International Conference on Auditory-Visual Speech Processing 2008
Tangalooma Wild Dolphin Resort,
Moreton Island, Queensland, Australia
Cued Speech is a communication system that complements lip-reading with a small set of possible handshapes placed in different positions near the face. Developing a Cued Speech capable system is a time-consuming and difficult challenge. This paper focuses on how an existing bank of reference Cued Speech gestures, exhibiting natural dynamics for hand articulation and movements, could be reused for another speaker (augmenting some video or 3D talking heads).

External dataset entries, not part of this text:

-- ==== Sys2Proof/Machine/State.lean ====
section
/-! DEFINITION. The state of the module as plain data (INVENTORY.md, '## State'): the cores, the memories, the engines,
the Harbourmaster, the Ferry, the host and the pilot core; the outcomes a step can stop with; and the state after module
reset. -/

namespace Sys2Proof.Machine

/-! ### Outcomes -/

/-- A fault that stops the machine. The traps and faults of R261 are next states; none of them is one of these. -/
inductive Fault where
  /-- Raised by `step` when the module lies in D3 (R290: all state lost) and the next move is not MODULE_RESET. Safe. -/
  | poweredOff
  deriving DecidableEq, Repr

/-- Why an instruction or event has no meaning in a state. -/
inductive Refusal where
  /-- Raised by an arm of `exec` whose instruction has no meaning yet. Safe. -/
  | notModelled (mnemonic : String)
  /-- Raised by an event that cannot take place in this state: the thing it is about is not there. The spec gives an
  event an effect only when its condition holds. Safe. -/
  | notEnabled (event : String)
  deriving DecidableEq, Repr

/-! ### Memory -/

/-- Sparse bytes by address: addresses strictly rising, no byte equal to zero, which an unlisted address reads as. -/
abbrev Mem := List Host.Cell

/-! ### Numbers -/

/-- An exact value of any format: NaN, an infinity, or (−1)^neg × man × 2^exp. Zero keeps its sign. -/
inductive Num where
  | nan
  | inf (neg : Bool)
  | fin (neg : Bool) (man : Nat) (exp : Int)
  deriving DecidableEq, Repr

/-! ### Core registers (R43 to R47) -/

structure Regs where
  s : Vector Word 64
  q : Vector Bool 16
  v : Vector VReg 32
  m : Vector Mask 8
  p : Vector Word 8
  deriving DecidableEq, Repr

/-- Control registers (R64, R65). Reserved fields hold zero. -/
structure Ctl where
  cause   : Word
  epc     : Word
  frame   : Word
  part    : Word
  core    : Word
  task    : Word
  wbudget : Word
  rgn     : Word
  tdt     : Word
  vround  : Word
  abort   : Word
  dom     : Vector Word 4
  hist    : Word
  fault   : Word
  pad     : Word
  grp     : Word
  card    : Word
  tvec    : Word
  lend    : Word
  deriving DecidableEq, Repr

inductive TileState where
  | empty | filling | ready | draining
  deriving DecidableEq, Repr

/-- A tile entry (R51). Size 0 is unbound. -/
structure Tile where
  base  : BitVec 7
  size  : BitVec 7
  state : TileState
  deriving DecidableEq, Repr

/-- A ring handle (R53). n = 0 is unbound. -/
structure Ring where
  first : BitVec 6
  n     : BitVec 7
  prod  : BitVec 16
  cons  : BitVec 16
  kbar  : BitVec 16
  deriving DecidableEq, Repr

/-- A stream binding (R55, R352): pairs (count, stride) of four dimensions; `pad` is the padding count sampled at KBIND. -/
structure StreamBind where
  write  : Bool
  sp     : Bool
  base   : Nat
  dims   : List (Nat × Int)
  bucket : Bool
  pad    : Nat
  hint   : BitVec 3
  deriving DecidableEq, Repr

Any Cued Speech hand gesture should be recorded or considered with the concomitant facial locations that Cued Speech specifies to leverage the lip reading ambiguities (such as lip corner, chin, cheek and throat for French). These facial target points are moving along with head movements and because of speech articulation. The post-treatment algorithm proposed here will retarget synthesized hand gestures to another face, by slightly modifying the sequence of translations and rotations of the 3D hand. This algorithm preserves the coarticulation of the reference signal (including undershooting of the trajectories, as observed in fast Cued Speech) while adapting the gestures to the geometry, articulation and movements of the target face. We will illustrate how our Cued Speech capable audiovisual synthesizer - built using simultaneously recorded hand trajectories and facial articulation of a single French Cued Speech user - can be used as a reference signal for this retargeting algorithm. For the ongoing evaluation of our algorithm, an intelligibility paradigm has been retained, using natural videos for the face. The intelligibility of some video VCV sequences with composited hand gestures for Cued Speech is being measured using a panel of Cued Speech users.
Bibliographic reference. Bailly, Gérard / Fang, Yu / Elisei, Frédéric / Beautemps, Denis (2008): "Retargeting cued speech hand gestures for different talking heads and speakers", In AVSP-2008, 153-158.